I don’t know TYPO3 much, but Powerslave sucks. It’s so complex, bad documented and the code itself is crap (with parts originally introduced in PHP3 and so on). If you don’t pay thousands of euros to get teached by one of the FDog employees, you’ll be lost.
NO matter on the code quality or the products quality now, i hvae had the same issue with systems that are java, licensed by CPU or USERS and from the open source point of view (i am develloping on OS CMS myself) sometimes youre missing the point how less money 16k euros are.
I think if the typo3 community just shuts a bit up about the whole thing, in the end its a good thing for typo. It shows that even the old school of CMS companies, and that is flying dog, as stated they are around since php3, fear the OS market. Anyway i guess the t3 stuff IS too overhyped as well as other cmses are. Its a matter of fact that there is a special interest target group for the most OS cms systems and a special target for each commercial System. Sharing the market is better than hitting each others ass. When the OS cms community understands that it can start to laugh about the commercial systems.
Code quality does matter. Thinking of security holes, performance and possibilities new technique makes aviable to you and your software (e.g. PDO instead of my self coded outdated sql-wrapper class).
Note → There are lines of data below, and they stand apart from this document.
/-! ### Sessions -/

theorem traceStart_begins (hen : bitF s fOBS_TRACE_CTL_TRACE_EN = false) {a n : Nat} (ha : getF s fOBS_TRACE_BASE_ADDR = a) (hn : getF s fOBS_TRACE_SIZE_PAGES = n)
    (h1 : a % 4096 = 0) (h2 : 0 < n) (h3 : n ≤ 1048576) (h4 : mappedRange a (4096 * n) = true) : Answers .traceStart s fun u => getF u fOBS_TRACE_CTL_TRACE_EN = 1 ∧
        getF u fOBS_STATUS_ACTIVE = 1 ∧ getF u fOBS_TRACE_LOST_COUNT = 0 ∧ u.obs = { s.obs with active := true, stage := [], dropped := 0, nextSeq := 0 } ∧
        OnlyFields s { u with obs := s.obs } [fOBS_TRACE_CTL_TRACE_EN, fOBS_STATUS_ACTIVE, fOBS_TRACE_LOST_COUNT, fOBS_TRACE_HEAD_SEQ] := by
  obtain ⟨w, hw⟩ : ∃ w, w = setFs s [(fOBS_TRACE_CTL_TRACE_EN, 1), (fOBS_STATUS_ACTIVE, 1), (fOBS_TRACE_LOST_COUNT, 0), (fOBS_TRACE_HEAD_SEQ, 0)] := ⟨_, rfl⟩
  have he : exec .traceStart s = .next (w.onObs fun o => { o with active := true, stage := [], dropped := 0, nextSeq := 0 }) := by
    show execTraceStart s = _
    rw [execTraceStart, if_neg (by simp [hen]), ha, hn, if_neg (by simp [h4]; omega), hw]
  have hval : ∀ p ∈ [(fOBS_TRACE_CTL_TRACE_EN, 1), (fOBS_STATUS_ACTIVE, 1), (fOBS_TRACE_LOST_COUNT, 0), (fOBS_TRACE_HEAD_SEQ, 0)],
      getF w p.1 = p.2 % 2 ^ (p.1.hi + 1 - p.1.lo) := fun p hp => hw ▸ getF_setFs_mem s _ hp (by revert p; decide)
  have honly : OnlyFields s w [fOBS_TRACE_CTL_TRACE_EN, fOBS_STATUS_ACTIVE, fOBS_TRACE_LOST_COUNT, fOBS_TRACE_HEAD_SEQ] := hw ▸ onlyFields_setFs s (by simp)
  clear hw
  obtain ⟨hk, hframe⟩ := honly
  refine ⟨_, he, hval (_, 1) (.head _), hval (_, 1) (.tail _ (.head _)), hval (_, 0) (.tail _ (.tail _ (.head _))), ?_, fun g hg => hk g hg, ?_⟩ <;> rw [hframe] <;> rfl

theorem traceStart_rejects (hen : bitF s fOBS_TRACE_CTL_TRACE_EN = false) {a n : Nat} (ha : getF s fOBS_TRACE_BASE_ADDR = a) (hn : getF s fOBS_TRACE_SIZE_PAGES = n)
    (h : a % 4096 ≠ 0 ∨ n = 0 ∨ 1048576 < n ∨ mappedRange a (4096 * n) = false) : Answers .traceStart s fun u => getF u fOBS_STATUS_RING_BAD = 1 ∧
        OnlyFields s u [fOBS_STATUS_RING_BAD] := by
  have he : exec .traceStart s = .next (setF s fOBS_STATUS_RING_BAD 1) := by
    show execTraceStart s = _
    rw [execTraceStart, if_neg (by simp [hen]), ha, hn, if_pos (by simpa using h)]
  exact ⟨_, he, getF_setF_same s _ 1, onlyFields_setF s _ 1⟩

theorem traceStop_off (hen : bitF s fOBS_TRACE_CTL_TRACE_EN = false) : exec .traceStop s = .next s := by
  show execTraceStop s = _
  rw [execTraceStop, if_neg (by simp [hen])]

theorem traceStop_ends (hen : bitF s fOBS_TRACE_CTL_TRACE_EN = true) : Answers .traceStop s fun u => getF u fOBS_TRACE_CTL_TRACE_EN = 0 ∧
      u.obs = { s.obs with active := false } ∧ OnlyFields s { u with obs := s.obs } [fOBS_TRACE_CTL_TRACE_EN] := by
  have he : exec .traceStop s = .next ((setF s fOBS_TRACE_CTL_TRACE_EN 0).onObs fun o => { o with active := false }) := by
    show execTraceStop s = _
    rw [execTraceStop, if_pos hen]
  exact ⟨_, he, getF_setF_same s fOBS_TRACE_CTL_TRACE_EN 0, rfl, onlyFields_setF s _ 0⟩

theorem traceStart_on (hen : bitF s fOBS_TRACE_CTL_TRACE_EN = true) : exec .traceStart s = .next s := by
  show execTraceStart s = _
  rw [execTraceStart, if_pos hen]

theorem traceDrain_ends (hen : bitF s fOBS_TRACE_CTL_TRACE_EN = false) (hs : s.obs.stage = []) : Answers .traceDrainDone s fun u =>
    getF u fOBS_STATUS_ACTIVE = 0 ∧ OnlyFields s u [fOBS_STATUS_ACTIVE] := by
  have he : exec .traceDrainDone s = .next (setF s fOBS_STATUS_ACTIVE 0) := by
    show execTraceDrainDone s = _
    rw [execTraceDrainDone, if_pos (by simp [hen, hs])]
  exact ⟨_, he, getF_setF_same s _ 0, onlyFields_setF s _ 0⟩

theorem traceDrain_waits (hs : s.obs.stage ≠ []) : exec .traceDrainDone s = .next s := by
  show execTraceDrainDone s = _
  rw [execTraceDrainDone, if_neg (by simp [hs])]

/-! ### The sampler -/

/-- Records that all find room in the staging buffer. -/
theorem posts_room (l : List (Nat × Nat × Nat)) (s : State) (hl : s.obs.stage.length + l.length ≤ 8192) :
    l.foldl (fun s x => postTrace s 7 x.1 x.2.1 x.2.2) s = { s with obs := { s.obs with stage := s.obs.stage ++
      (if s.obs.active = true ∧ bit (getF s fOBS_CTL_TYPES) 7 = true then l.map fun x => (⟨s.now, 7, synced s, x.1, x.2.1, x.2.2⟩ : TraceRec) else []) } } := by
  induction l generalizing s with
  | nil => simp
  | cons x l ih =>
    rw [List.length_cons] at hl
    by_cases hp : s.obs.active = true ∧ bit (getF s fOBS_CTL_TYPES) 7 = true
    · obtain ⟨v, hv⟩ : ∃ v : State, v = { s with obs := { s.obs with stage := s.obs.stage ++ [⟨s.now, 7, synced s, x.1, x.2.1, x.2.2⟩] } } := ⟨_, rfl⟩
      have h1 : postTrace s 7 x.1 x.2.1 x.2.2 = v := by rw [postTrace, if_pos (by simp [hp]), if_pos (by omega), hv]
      have hp' : v.obs.active = true ∧ bit (getF v fOBS_CTL_TYPES) 7 = true := hv ▸ hp
      have hsync : synced v = synced s := hv ▸ rfl
      rw [List.foldl_cons, h1, ih v (by simp [hv]; omega), if_pos hp, if_pos hp', hsync, hv]
      simp
    · have h1 : postTrace s 7 x.1 x.2.1 x.2.2 = s := by rw [postTrace, if_neg (by simpa using hp)]
      rw [List.foldl_cons, h1, ih _ (by omega), if_neg hp, if_neg hp]

theorem sampler_fires (ht : s.pwr.teleAt = some s.now) (hp : since s s.obs.firedAt (1000 * getF s fOBS_SAMPLE_CTL_PERIOD_US) = true)
    (hl : s.obs.stage.length + (selectors s).length ≤ 8192) : Answers .samplerFire s fun u => u.obs.firedAt = some s.now ∧
        u.obs.stage = s.obs.stage ++ (if s.obs.active = true ∧ bit (getF s fOBS_CTL_TYPES) 7 = true then
          (selectors s).map fun n => (⟨s.now, 7, synced s, n, (selValue s n).getD 0, getF s (fOBS_SEL_OFFSET n)⟩ : TraceRec) else []) ∧
        OnlyFields s { u with obs := s.obs } [fOBS_STATUS_SEL_BAD] := by
  obtain ⟨w, hw⟩ : ∃ w, w = (checkSel s).onObs fun o => { o with firedAt := some s.now } := ⟨_, rfl⟩
  obtain ⟨hk, hs⟩ := checkSel_only s
  have hframe : w = { s with csr := w.csr, obs := { s.obs with firedAt := some s.now } } := by
    rw [hw, hs]
    rfl
  have hkept : FieldsKept s w [fOBS_STATUS_SEL_BAD] := hw ▸ hk
  have htypes : getF w fOBS_CTL_TYPES = getF s fOBS_CTL_TYPES := hkept.getF (by decide)
  have hsync : synced w = synced s := congrArg (· == 1) (hkept.getF (g := fCMP_TB_STATUS_LOCKED) (by decide))
  have he : exec .samplerFire s = .next (((selectors s).map fun n => (n, (selValue s n).getD 0, getF s (fOBS_SEL_OFFSET n))).foldl
      (fun s x => postTrace s 7 x.1 x.2.1 x.2.2) w) := by
    show execSamplerFire s = _
    rw [execSamplerFire, if_neg (by simp [ht, hp]), hw]
  have hobs : w.obs = { s.obs with firedAt := some s.now } := by rw [hframe]
  have hnow : w.now = s.now := by rw [hframe]
  rw [posts_room _ _ (by simpa [hobs] using hl), htypes, hsync, hobs, hnow, List.map_map] at he
  exact ⟨_, he, rfl, rfl, fun g hg => hkept g hg, by rw [hframe]⟩

theorem sampler_waits (ht : s.pwr.teleAt ≠ some s.now) : exec .samplerFire s = .next s := by
  show execSamplerFire s = _
  rw [execSamplerFire, if_pos (.inl ht)]

/-! ### The ring -/

theorem meetsBad_fine {u : Nat} (h : UnitFine s u) : meetsBad s u = false := by
  obtain ⟨-, herr, heddy⟩ := h
  rw [meetsBad]
  split
  next l hl =>
    have hline : l.line = u / 4 := by
      have h1 : l.line = u * 64 / 256 := by simpa using List.find?_some hl
      omega
    simp [heddy l (List.mem_of_find?_eq_some hl) hline]
  next =>
    rw [herr]
    rfl

theorem traceRec_length (r : TraceRec) (q : Nat) : (r.bytes q).length = 32 := by simp [TraceRec.bytes, toBytes_length]

theorem traceRec_fields (r : TraceRec) (q : Nat) : (r.bytes q).length = 32 ∧ leAt (r.bytes q) 0 8 = r.time % 2 ^ 64 ∧ leAt (r.bytes q) 8 4 = q % 2 ^ 32 ∧
    leAt (r.bytes q) 0xC 1 = r.typ % 256 ∧ leAt (r.bytes q) 0xD 1 = r.synced.toNat ∧ leAt (r.bytes q) 0xE 2 = r.inst % 2 ^ 16 ∧
    leAt (r.bytes q) 0x10 8 = r.arg0 % 2 ^ 64 ∧ leAt (r.bytes q) 0x18 8 = r.arg1 % 2 ^ 64 := by
  have hb : r.synced.toNat % 256 = r.synced.toNat := Nat.mod_eq_of_lt (by cases r.synced <;> decide)
  refine ⟨traceRec_length r q, ?_⟩
  simp [TraceRec.bytes, leAt_append_left, leAt_append_right, leAt_toBytes, toBytes_length, hb]

/-- A record that the ring has room for. -/
theorem putTrace_room {a q : Nat} (r : TraceRec) (hq : s.obs.nextSeq = q) (ha : ringAt s q = a) (hf : LinesFine s a 32) (hfull : ringFull s = false) :
    putTrace s r = (true, (setF (memWriteH false s a (r.bytes q) 1) fOBS_TRACE_HEAD_SEQ q).onObs fun o => { o with nextSeq := q + 1 }) := by
  have hm : meetsBad s (a / 64) = false := meetsBad_fine (hf (a / 64) (by omega) (by omega))
  rw [putTrace, hq, ha, if_neg (by simp [hfull, hm])]

/-- What a written record leaves: its bytes and the head of the ring. -/
theorem record_written {a q : Nat} (r : TraceRec) (hf : LinesFine s a 32) {u : State}
    (hu : u = setF (memWriteH false s a (r.bytes q) 1) fOBS_TRACE_HEAD_SEQ q) :
    (∀ k, memByte u k = if a ≤ k ∧ k < a + 32 then (r.bytes q).getD (k - a) 0 else memByte s k) ∧ getF u fOBS_TRACE_HEAD_SEQ = q % 2 ^ 32 ∧ u.obs = s.obs := by
  obtain ⟨⟨hb, -, -, hs⟩, -⟩ := memWriteH_stored false (r.bytes q) 1 (show LinesFine s a (r.bytes q).length by rwa [traceRec_length])
  rw [traceRec_length] at hb
  rw [hu]
  exact ⟨hb, getF_setF_same _ fOBS_TRACE_HEAD_SEQ q, by rw [show (setF (memWriteH false s a (r.bytes q) 1) fOBS_TRACE_HEAD_SEQ q).obs = (memWriteH false s a (r.bytes q) 1).obs from rfl, hs]⟩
I think you’re missing the point here. We’re not going against the fact that commercial CMSes are commercial - hell no. Everyone has to earn their living here and including me, a lot of my readers are professional software developers. So, nobody is condemned for publishing a product that is not open source, free and politically correct.
However, what I (and I think a couple of other people here) dislike is the fact that one specific commercial vendor tries to leverage the advantages of open source against OSS projects and attempts to discredit the whole open-source paradigm. And that is (per definition coined for MS) FUD. Powerslave’s (and Typo3)’s qualities can be argued. Blind fanatism is never a good thing, in neither direction. I can see that people who are obviously informed about Powerslave from a developer’s or administrator’s point of view argue that this CMS leaves something to be desired. Also, I know of a lot of people that have a huge stack of problems in Typo3 that makes them dislike this system. Typo3.org doesn’t run around screaming “closed source is the devil”, though...
I’m neither saying Powerslave or Typo3 are evil, nor open source or closed source software is. I only indicated that Powerslave is not as good as Flying Dog wants to make us believe.